I personally played a minor role In that same struggle by organizing a similar grassroot movement with a small activist group in Västerås, a mid-size town west of Stockholm. We wrote registered letters to refuseniks, taking the cue from another activist student in Aachen, Germany, who had sent 100,000 registered letters most of which were never delivered. He found out that there existed a postal convention which offered automatic compensation to the equivalent of $10-15 (varying according to the price of gold) for each undelivered letter after 3 months. When the German Postal Office refused to pay his group the compensation, he sued them and won an award of over 1 million D-mark which the Bundespost then were forced to reclaim in annual settlement discussions at the Postal Conventions in Geneva. We copied it on a smaller scale by sending hundreds of letters which then financed our activities. We were in contact by mail with two physicists in Tbilisi, Georgia, the Goldsten brothers Isai and Grigory. Grigory Goldstein's ordeals after being sent to a prison camp near the Artic circle, on prison trains are quoted in detail in the book.

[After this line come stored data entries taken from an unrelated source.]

/-- READ (R175): steps 1 to 3, then the fields. -/
def serveRead (s : State) (p : Nat) (block first rsv count : Nat) : Served :=
  match checkState s p with
  | some r => ⟨s, r, none, none⟩
  | none =>
    match windowBlock s p block with
    | none => ⟨s, { status := 3 }, none, none⟩
    | some b =>
      if count < 1 ∨ 64 < count ∨ 64 < first + count ∨ rsv ≠ 0 then ⟨s, { status := 2 }, none, none⟩
      else ⟨s, { status := 0, data := (List.range count).map (fun i => s.current b (first + i)) }, none, none⟩

/-! ### Leases (R179 to R182) -/

/-- The boundary at which a lease ends as it stands. -/
def leaseEnds (l : Lease) : Nat := match l.relAt with | some r => min r l.endTick | none => l.endTick

/-- Step 4 of R179 for a request offered in tick `x`. -/
def leaseRoom (s : State) (p : Nat) (who : SessId) (quota : Nat) (bs : List Nat) (x : Nat) : Bool :=
  let live := s.leases.filter (fun l => decide (s.tick = x ∨ x < leaseEnds l.2))
  bs.all (fun b => !s.groups.any (fun g => groupNames g b && groupUnflipped g x && g.who != who)) &&
    decide ((live.filter (fun l => l.2.part == p)).length < quota) && decide (live.length < 16384)

/-- The first free lease-table entry at or after `i`, cyclically. -/
def freeEntry (s : State) : Nat → Nat → Nat
  | 0, i => i
  | n + 1, i => if (storeFind s.leases i).isSome then freeEntry s n ((i + 1) % 16384) else i

/-- The broken mask of a grant (R179): bit k for block k of the request. -/
def brokenMask (s : State) (bs : List Nat) : Nat :=
  (bs.zipIdx.map (fun b => if storeGet false s.broken b.1 then 2 ^ b.2 else 0)).sum

/-- The handle of an entry (R380). -/
def leaseHandle (i serial : Nat) : Nat := i + 32768 + serial * 65536

/-- Grants a lease in the current tick (R179). Which free entry it takes, and the first serial of an entry, are free
values (log entries 3 and 4). -/
def grantLease (s : State) (p : Nat) (who : SessId) (duration : Nat) (bs : List Nat) : Served :=
  let i := freeEntry s s.leases.length ((Config.freeValue s.freeCtr).toNat % 16384)
  let n := storeGet 0 s.leaseSerial i
  let serial := ((Config.leaseSerial0 i).toNat + n) % 65536
  let m := brokenMask s bs
  let l : Lease := { part := p, who := who, serial := serial, blocks := bs, endTick := s.tick + duration, relAt := none }
  let t : State := { s with
    freeCtr := s.freeCtr + 1, leaseSerial := storeSet 0 s.leaseSerial i (n + 1), leases := storeIns i l s.leases,
    broken := bs.foldl (fun m b => storeSet false m b false) s.broken }
  ⟨t, { status := 0, arg := leaseHandle i serial, tickB := s.tick + duration,
        data := [BitVec.ofNat 32 m, BitVec.ofNat 32 (m / 2 ^ 32)] },
   some (.lease (s.twin.ctlSeq + 1) i l), none⟩

/-- LEASE_ACQUIRE (R179). -/
def serveAcquire (s : State) (p : Nat) (who : SessId) (duration : Nat) (blocks : List Half) : Served :=
  let os : List Offer := blocks.map (fun b => ⟨b.toNat, windowBlock s p b.toNat, true, 0, 0⟩)
  let bs := os.map (fun o => o.block.getD 0)
  let quota := ((s.part p).map (·.leaseQuota)).getD 0
  match checkState s p with
  | some r => ⟨s, r, none, none⟩
  | none =>
    match checkWindows os with
    | some r => ⟨s, r, none, none⟩
    | none =>
      if bs.length < 1 ∨ 64 < bs.length ∨ duration < 1 ∨ 1048575 < duration ∨ quota = 0 then ⟨s, { status := 2 }, none, none⟩
      else
        match checkLeases s none os with
        | some r => ⟨s, r, none, none⟩
        | none =>
          if leaseRoom s p who quota bs s.tick then grantLease s p who duration bs
          else ⟨s, { status := 1, tickB := s.retry (leaseRoom s p who quota bs) }, none, none⟩

/-- LEASE_RENEW (R180). -/
def serveRenew (s : State) (p : Nat) (who : SessId) (h : Word) (duration : Nat) : Served :=
  match checkState s p with
  | some r => ⟨s, r, none, none⟩
  | none =>
    if duration < 1 ∨ 1048575 < duration then ⟨s, { status := 2 }, none, none⟩
    else
      match heldLease s who h with
      | none => ⟨s, { status := 5 }, none, none⟩
      | some (i, l) =>
        let e := s.tick + duration
        if s.groups.any (fun g => g.lease == some (i, l.serial) && g.who == who && groupUnflipped g s.tick && decide (e ≤ g.tick)) then
          ⟨s, refuseState s p 2 l.endTick, none, none⟩
        else
          let l' := { l with endTick := e }
          ⟨{ s with leases := storeIns i l' s.leases }, { status := 0, tickB := e },
           some (.lease (s.twin.ctlSeq + 1) i l'), none⟩

/-- LEASE_RELEASE (R180): the lease ends at step 2 of the next boundary. -/
def serveRelease (s : State) (p : Nat) (who : SessId) (h : Word) : Served :=
  match checkState s p with
  | some r => ⟨s, r, none, none⟩
  | none =>
    match heldLease s who h with
    | none => ⟨s, { status := 5 }, none, none⟩
    | some (i, l) =>
      let l' := { l with relAt := some (s.tick + 1) }
      ⟨{ s with leases := storeIns i l' s.leases }, { status := 0, tickB := s.tick + 1 },
       some (.lease (s.twin.ctlSeq + 1) i l'), none⟩

/-- RESET of the session's own partition (R216, R219, R381). -/
def serveReset (s : State) (p : Nat) : Served :=
  match resetVerdict s p with
  | .refused =>
    ⟨s.setFld Reg.PART_RESET_refused 1, if p = 0 then { status := 2 } else refuseState s p 0 0, none, none⟩
  | .absorbed =>
    match s.partOp p with
    | some o => ⟨s.setFld (Reg.PART_STAT_absorbed p) 1, { status := 0, tickA := o.start, tickB := o.doneAt s }, none, none⟩
    | none => ⟨s, {}, none, none⟩
  | .accepted =>
    let r := s.tick + 1 + s.pl
    ⟨addReset s p, { status := 0, tickA := r, tickB := resetDone s p r }, some (.partReset (s.twin.ctlSeq + 1) p r), none⟩
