-- ==== Sys2Proof/Machine/Ports.lean ====
section
/-!
DEFINITION. Machine/Ports.lean: the TDM, AES3 and Quickset ports, the ASRC states and the Quickset mixer (R144, R148 to
R152, R221 to R228, R249, R284 to R297). A command carries what arrives at the pins: a received word, the measured
place of a frame sync, a lost clock.
-/
namespace Sys2Proof.Machine

/-- A field of the port settings of a PORTCFG record, one byte at record offset 0x04 + `i`. -/
def cfgByte (s : State) (kind port i : Nat) : Nat := ((s.portCfg kind port).map (fun r => r.byte i)).getD 0

/-- In twin mode this twin drives what starts with a word of launch tick `t` (R244, R249, R251): as owner from the launch tick
that it took over, with drivers armed by a fault at once, and as the owner before a planned handover until launch tick H. -/
def ownsLaunch (s : State) (t : Nat) : Bool :=
  if s.fld Reg.TWN_STAT_owner = 1 then decide (s.twin.ownFrom ≤ t) else s.twin.armed || decide (t < s.twin.ownUntil)

/-- The output drivers of a channel are on for a frame whose first word belongs to launch tick `t` (R249, R265, R270). -/
def drives (s : State) (kind port ch t : Nat) : Bool :=
  !s.floated && (!s.twinMode || ownsLaunch s t) && !keptFloated s kind port ch

/-- OUT_OWN (R231): high while this twin drives at least one output group, from the arming of its drivers on. -/
def outOwnPin (s : State) : Bool :=
  s.twinMode && !s.floated && (s.fld Reg.TWN_STAT_owner == 1 || s.twin.armed) &&
    s.str.twin.any (fun r => !s.twin.kept.contains r.group)

/-- PL_TICK_OUT `n` IOCLK periods after a device tick boundary (R231); it floats while the PLEACH domain is OFF (Table 16.6). -/
def tickOutPin (s : State) (n : Nat) : Option Bool :=
  if s.fld (Reg.PWR_DOM_CTL_state 13) = 2 then none else some (s.tickOn && decide (n < 8))

/-- A frame sync within ±8 IOCLK periods of nominal (R288, R295). -/
def fsGoodAt (fs : Option (BitVec 8)) : Bool :=
  match fs with
  | some d => decide (d.toInt.natAbs ≤ 8)
  | none => false

/-- Power-domain numbers of the port kinds (Table 16.1). -/
def domTdm : Nat := 14
def domQs : Nat := 15
def domAes : Nat := 16

/-! ### TDM (R284 to R289) -/

/-- The frame-sync check of a group at the first word of a frame (R288). The key 4 stands for the Quickset port. -/
def fsCheck (s : State) (key : Nat) (locked good : Bool) : State :=
  let n := storeGet 0 s.io.fsBad key
  if locked then { s with io := { s.io with fsBad := storeSet 0 s.io.fsBad key (if good then 0 else n + 1) } }
  else { s with io := { s.io with
    fsGood := storeSet 0 s.io.fsGood key (if good then storeGet 0 s.io.fsGood key + 1 else 0) } }

/-- The counts of good and bad frames of a port group start again, as its state changes (R288). -/
def clearFs (s : State) (key : Nat) : State :=
  { s with io := { s.io with fsGood := storeSet 0 s.io.fsGood key 0, fsBad := storeSet 0 s.io.fsBad key 0 } }

/-- What a clock or frame-sync ball of a port does. -/
inductive ClkPin where
  | floats | low | runs
deriving DecidableEq, Repr

/-- TDM_BCLKg and TDM_FSg (R288): a master drives both, low until the tick generator starts; a slave's are inputs; the balls of a
domain that is off float (R297). -/
def tdmClkPins (s : State) (g : Nat) : ClkPin :=
  if s.fld (Reg.TDM_GCFG_master g) = 0 ∨ s.domOn domTdm = false then .floats else if s.tickOn then .runs else .low

/-- QS_CLK and QS_FS (R296): a master drives both from the start of the tick generator on. -/
def qsClkPins (s : State) : ClkPin :=
  if s.fld Reg.QS_CFG_master = 0 ∨ s.domOn domQs = false ∨ s.tickOn = false then .floats else .runs

/-- Shows the measured deviation of a frame start. -/
def showPhase (s : State) (f : Fld) (fs : Option (BitVec 8)) : State :=
  match fs with
  | some d => s.setFld f d.toNat
  | none => s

" I spent more than two-and-a-half months in prison trains and transit prisons on my way to the labor camp in the Archangelsk region near the Artic Circle. I traveled in a prison train where a sleeping compartment normally containing four persons was packed with seventeen to twenty persons. The only meal between stops in transit prisons, usually located at two- to three-days distance from another, was herring and bread. Water was obtained only at the discretion of the guard, as was permission to use the toilet. The guard often refused one or both, which constituted a form of torture. "

Isai and Grigory Goldstein eventually received exit visas in 1986 after having waited 15 years as refuseniks.

Pamela Braun Cohen's book is a remarkable well-written testimony to the grassroot struggle for Soviet Jewry. Both books are recommended for anyone interested in getting a full picture of the last 60 years of Soviet Jewry history.